> [What to do] What is needed here is every line of the records that includes "generalize".

--- Material shown ---

-- ==== Sys2Proof/Laws/Traffic.lean ====
section
/-!
SUPPORT. What the commands of the control plane leave alone in the packet path: for each operation one lemma, and for each command one.
-/
set_option linter.all false
namespace Sys2Proof.Machine

theorem State.traffic_mk (pending : List Instr) (free : Nat) (regs : Tbl Word32) (dispo : Tbl Nat) (time : TimeBase) (sill : Sillage) (msix : Msix) (perf : Perf) (treas : Treasury) (fuses : Fuses) (sec : SecEngine) (pins : Pins) (loader : Loader) (pcie : Pcie) (coffer : Coffer) (rings : Tbl Ring) (out : Outputs) (lastBatch : Nat) (ports : Tbl Port) (portCfg : Tbl PortCfg) (lanes : Tbl Lane) (laneInv : Tbl Nat) (laneTaps : Tbl Nat) (teth : Tether) (swc : SwitchCore) (tm : TrafficMgr) (templates : Bytes) (assay : Tbl Assayer) (sieve : Sieve) (accord : Accord) (ledger : Tbl Ledger) (disp : Tbl Disp) (tellers : Tbl Teller) (desks : Tbl Desk) (nose : Tbl Nose) (automata : NoseAutomata) (vault : Vault) (audit : Auditor) :
    State.traffic ⟨pending, free, regs, dispo, time, sill, msix, perf, treas, fuses, sec, pins, loader, pcie, coffer, rings, out, lastBatch, ports, portCfg, lanes, laneInv, laneTaps, teth, swc, tm, templates, assay, sieve, accord, ledger, disp, tellers, desks, nose, automata, vault, audit⟩ = (dispo, ports, lanes, swc, tm, assay, ledger, disp, tellers, desks, nose, vault) := (rfl)

theorem State.traffic_fold (s : State) :
    (s.dispo, s.ports, s.lanes, s.swc, s.tm, s.assay, s.ledger, s.disp, s.tellers, s.desks, s.nose, s.vault) = s.traffic := (rfl)

theorem State.traffic_foldl {α : Type} (f : State → α → State) (h : ∀ s x, (f s x).traffic = s.traffic) (l : List α) (s : State) :
    (l.foldl f s).traffic = s.traffic := by
  induction l generalizing s with
  | nil => rfl
  | cons x xs ih => rw [List.foldl_cons, ih, h]

theorem State.traffic_foldl2 {α β : Type} (f : β × State → α → β × State) (h : ∀ a x, (f a x).2.traffic = a.2.traffic) (l : List α)
    (a : β × State) : (l.foldl f a).2.traffic = a.2.traffic := by
  induction l generalizing a with
  | nil => rfl
  | cons x xs ih => rw [List.foldl_cons, ih, h]

theorem State.traffic_foldl3 {α β γ : Type} (f : β × γ × State → α → β × γ × State) (h : ∀ a x, (f a x).2.2.traffic = a.2.2.traffic)
    (l : List α) (a : β × γ × State) : (l.foldl f a).2.2.traffic = a.2.2.traffic := by
  induction l generalizing a with
  | nil => rfl
  | cons x xs ih => rw [List.foldl_cons, ih, h]

theorem State.traffic_getD {o : Option State} {s d : State} (h : ∀ t, o = some t → t.traffic = s.traffic) (hd : d.traffic = s.traffic) :
    (o.getD d).traffic = s.traffic := by
  cases o with
  | none => exact hd
  | some t => exact h t rfl

theorem gated_traffic (f : State → State) (s : State) (h : ∀ s, (f s).traffic = s.traffic) : (gated f s).traffic = s.traffic := by
  unfold gated; split
  · exact h s
  · rfl

/-! ### State -/


/-! ### Ops -/

theorem State.setRing_traffic (s : State) (n : Nat) (r : Ring) : (State.setRing s n r).traffic = s.traffic := by
  rfl

theorem State.setUser_traffic (s : State) (u : Nat) (x : AllowUser) : (State.setUser s u x).traffic = s.traffic := by
  rfl

theorem State.setDom_traffic (s : State) (d : Nat) (x : DomState) : (State.setDom s d x).traffic = s.traffic := by
  rfl

theorem State.modRing_traffic (s : State) (n : Nat) (f : Ring → Ring) : (State.modRing s n f).traffic = s.traffic := by
  unfold State.modRing
  simp only [State.setRing_traffic]
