/-- A command that `leavesFlows` names leaves what flows hold as it was. -/
theorem exec_flows {c : Instr} {s t : State} (hc : leavesFlows c = true) (h : exec c s = .next t) : t.flows = s.flows := by
  cases c with
  | frameRxStart => exact execFrameRxStart_flows h
  | mintRound => exact execMintRound_flows h
  | macControlFrame => exact execMacControlFrame_flows h
  | xchHoldRelease => exact execXchHoldRelease_flows h
  | xchStallInterval => exact execXchStallInterval_flows h
  | tmSelect => exact execTmSelect_flows h
  | txCopyEnd => exact execTxCopyEnd_flows h
  | swcGrpWrite => exact execSwcGrpWrite_flows h
  | swcGrpRead => exact execSwcGrpRead_flows h
  | sampleSeedWrite => exact execSampleSeedWrite_flows h
  | samplerEnable => exact execSamplerEnable_flows h
  | shaperUpdate => exact execShaperUpdate_flows h
  | clearDebt => exact execClearDebt_flows h
  | gclDurWrite => exact execGclDurWrite_flows h
  | gateChange => exact execGateChange_flows h
  | gateSwitch => exact execGateSwitch_flows h
  | gateEntryBoundary => exact execGateEntryBoundary_flows h
  | gateDisable => exact execGateDisable_flows h
  | pauseExpiry => exact execPauseExpiry_flows h
  | fcXoffRepeat => exact execFcXoffRepeat_flows h
  | holdExpiry => exact execHoldExpiry_flows h
  | polWrite => exact execPolWrite_flows h
  | polRead => exact execPolRead_flows h
  | polReadClear => exact execPolReadClear_flows h
  | polRefill => exact execPolRefill_flows h
  | portEnable => exact execPortEnable_flows h
  | portDisable => exact execPortDisable_flows h
  | portAcquireDone => exact execPortAcquireDone_flows h
  | portAlignDone => exact execPortAlignDone_flows h
  | portLinkUp => exact execPortLinkUp_flows h
  | portLinkDown => exact execPortLinkDown_flows h
  | remoteFault => exact execRemoteFault_flows h
  | refclkEthLoss => exact execRefclkEthLoss_flows h
  | tetherCopyRx => exact execTetherCopyRx_flows h
  | pcieHotReset => exact execPcieHotReset_flows h
  | pcieDlDown => exact execPcieDlDown_flows h
  | dmaRecordWrite => exact execDmaRecordWrite_flows h
  | injectFrameRead => exact execInjectFrameRead_flows h
  | refclkEthReturn => exact execRefclkEthReturn_flows h
  | egressUnderrun => exact execEgressUnderrun_flows h
  | _ => exact State.flows_of (exec_traffic (by exact hc) h)

/-! ### The fuses -/

theorem FuseLe.refl (f : Fuses) : FuseLe f f where
  grp0 h := h
  grp1 h := h
  grp2 h := h
  programmed _ h := h
  slotHash _ _ := rfl
  revoked _ h := h
  svnFloor := Nat.le_refl _
  idDestroyed h := h
  idBlob := rfl
  deviceId := rfl

theorem FuseLe.trans {f g h : Fuses} (hfg : FuseLe f g) (hgh : FuseLe g h) : FuseLe f h where
  grp0 hf := hgh.grp0 (hfg.grp0 hf)
  grp1 hf := hgh.grp1 (hfg.grp1 hf)
  grp2 hf := hgh.grp2 (hfg.grp2 hf)
  programmed i hf := hgh.programmed i (hfg.programmed i hf)
  slotHash i hf := (hgh.slotHash i (hfg.programmed i hf)).trans (hfg.slotHash i hf)
  revoked i hf := hgh.revoked i (hfg.revoked i hf)
  svnFloor := hfg.svnFloor.trans hgh.svnFloor
  idDestroyed hf := hgh.idDestroyed (hfg.idDestroyed hf)
  idBlob := hgh.idBlob.trans hfg.idBlob
  deviceId := hgh.deviceId.trans hfg.deviceId

theorem fuseLe_grp0 (f : Fuses) : FuseLe f { f with grp0 := true } := { FuseLe.refl f with grp0 := fun _ => rfl }

theorem fuseLe_grp1 (f : Fuses) : FuseLe f { f with grp1 := true } := { FuseLe.refl f with grp1 := fun _ => rfl }

theorem fuseLe_grp2 (f : Fuses) : FuseLe f { f with grp2 := true } := { FuseLe.refl f with grp2 := fun _ => rfl }

theorem fuseLe_idDestroyed (f : Fuses) : FuseLe f { f with idDestroyed := true } :=
  { FuseLe.refl f with idDestroyed := fun _ => rfl }

theorem fuseLe_svnFloor {f : Fuses} {n : Nat} (h : f.svnFloor ≤ n) : FuseLe f { f with svnFloor := n } :=
  { FuseLe.refl f with svnFloor := h }

/-- Setting an entry of a table of flags clears none. -/
theorem get_set_true {p : Tbl Bool} (i : Nat) {j : Nat} (h : Tbl.get p j false = true) :
    Tbl.get (Tbl.set p i false true) j false = true := by
  rw [Tbl.get_set]
  split
  · rfl
  · exact h

theorem fuseLe_revoked (f : Fuses) (i : Nat) : FuseLe f { f with revoked := Tbl.set f.revoked i false true } :=
  { FuseLe.refl f with revoked := fun _ h => get_set_true i h }

/-- A slot takes a hash only while it is not programmed. -/
theorem fuseLe_programSlot {f : Fuses} {i : Nat} (d : BitVec 384) (h : slotProgrammed f i = false) : FuseLe f (programSlot i d f) :=
  { FuseLe.refl f with
    programmed := fun _ hj => get_set_true i hj
    slotHash := fun j hj => Tbl.get_set_ne _ _ _ _ _ _ (by rintro rfl; rw [h] at hj; cases hj) }

/-- Blowing fuses never takes the lifecycle back (Table 18.2). -/
theorem FuseLe.lifecycle {f g : Fuses} (h : FuseLe f g) : f.lifecycle.code ≤ g.lifecycle.code := by
  obtain ⟨h0, h1, h2⟩ := And.intro h.grp0 (And.intro h.grp1 h.grp2)
  unfold Fuses.lifecycle
  generalize f.grp0 = f0, f.grp1 = f1, f.grp2 = f2, g.grp0 = g0, g.grp1 = g1, g.grp2 = g2 at h0 h1 h2
  revert h0 h1 h2
  revert f0 f1 f2 g0 g1 g2
  decide

/-! ### Commands that program fuses -/

/-- The queue and the tick stand, and no fuse is cleared. -/
structure KeepsBlown (s t : State) : Prop where
  pending : t.pending = s.pending
  tick : t.time.tick = s.time.tick
  fuses : FuseLe s.fuses t.fuses

theorem keepsBlown_of_held {s t : State} (h : t.held = s.held) : KeepsBlown s t := by
  simp only [State.held, Prod.mk.injEq] at h
  obtain ⟨hpending, hfuses, htick⟩ := h
  exact ⟨hpending, htick, hfuses ▸ FuseLe.refl _⟩

theorem KeepsBlown.trans {s t u : State} (hst : KeepsBlown s t) (htu : KeepsBlown t u) : KeepsBlown s u :=
  ⟨htu.pending.trans hst.pending, htu.tick.trans hst.tick, hst.fuses.trans htu.fuses⟩

/-- A programming blows the fuses that its update blows, or where it failed perhaps none (R432). -/
theorem keepsBlown_program {s : State} {f : Fuses → Fuses} (field : Nat) (ok : Bool) (h : FuseLe s.fuses (f s.fuses)) :
    KeepsBlown s (program field ok f s) := by
  unfold program
  dsimp only
  have hfree : KeepsBlown s (if ok then (1#64, s) else takeFree s).2 := by
    split
    · exact keepsBlown_of_held rfl
    · exact keepsBlown_of_held (takeFree_held s)
  have hfuses : (if ok then (1#64, s) else takeFree s).2.fuses = s.fuses := by split <;> rfl
  generalize (if ok then (1#64, s) else takeFree s) = r at hfree hfuses
  obtain ⟨w, u⟩ := r
  have hblown : KeepsBlown u (if w.getLsbD 0 then { u with fuses := f u.fuses } else u) := by
    split
    · exact ⟨rfl, rfl, by rw [hfuses]; exact h⟩
    · exact keepsBlown_of_held rfl
  refine hfree.trans (hblown.trans (keepsBlown_of_held (State.held_of ?_)))
  rw [lifecycleChanged_kept, emit_kept]
  split
  · rfl
  · exact cause_kept ..

theorem keepsBlown_sec (s : State) (x : SecEngine) : KeepsBlown s { s with sec := x } := ⟨rfl, rfl, FuseLe.refl _⟩

theorem keepsBlown_mboxResult (side : Bool) (res : Nat) (out : Bytes) (s : State) : KeepsBlown s (mboxResult side res out s) :=
  keepsBlown_of_held (State.held_of (mboxResult_kept ..))

/-- A signed command changes what is held by its work alone, which runs once the arguments are found good (R446). -/
theorem keepsBlown_ownerCommand {code : Nat} {states : List Lifecycle} {argOk : Bytes → State → Bool} {fuses : Bool}
    {work : Bytes → State → State} {ok : Bool} {s : State}
    (h : ∀ arg u v, argOk arg u = true → v.fuses = u.fuses → KeepsBlown v (work arg v)) :
    KeepsBlown s (ownerCommand code states argOk fuses work ok s) := by
  unfold ownerCommand
  dsimp only
  generalize slice (hostBuf s commandSize) 0x30 64 = arg
  generalize (if lenIs s false commandSize = true then commandCheck s (hostBuf s commandSize) else (RES_BAD_LENGTH, 15)) = r
  obtain ⟨res, slot⟩ := r
  dsimp only
  have hsec := keepsBlown_sec s { s.sec with host := { s.sec.host with signer := slot } }
  split_ifs with hruns hres hstate hargs hpower
  · exact keepsBlown_of_held rfl
  · exact hsec.trans (keepsBlown_mboxResult ..)
  · exact hsec.trans (keepsBlown_mboxResult ..)
  · exact hsec.trans (keepsBlown_mboxResult ..)
  · exact hsec.trans (keepsBlown_mboxResult ..)
  all_goals
    rw [Bool.not_eq_true', Bool.not_eq_false] at hargs
    refine KeepsBlown.trans ?_ (keepsBlown_mboxResult ..)
    exact (hsec.trans (keepsBlown_sec ..)).trans (h _ _ _ hargs rfl)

---

> [Task solution]
  generalize f.grp0 = f0, f.grp1 = f1, f.grp2 = f2, g.grp0 = g0, g.grp1 = g1, g.grp2 = g2 at h0 h1 h2
  generalize (if ok then (1#64, s) else takeFree s) = r at hfree hfuses
  generalize slice (hostBuf s commandSize) 0x30 64 = arg
  generalize (if lenIs s false commandSize = true then commandCheck s (hostBuf s commandSize) else (RES_BAD_LENGTH, 15)) = r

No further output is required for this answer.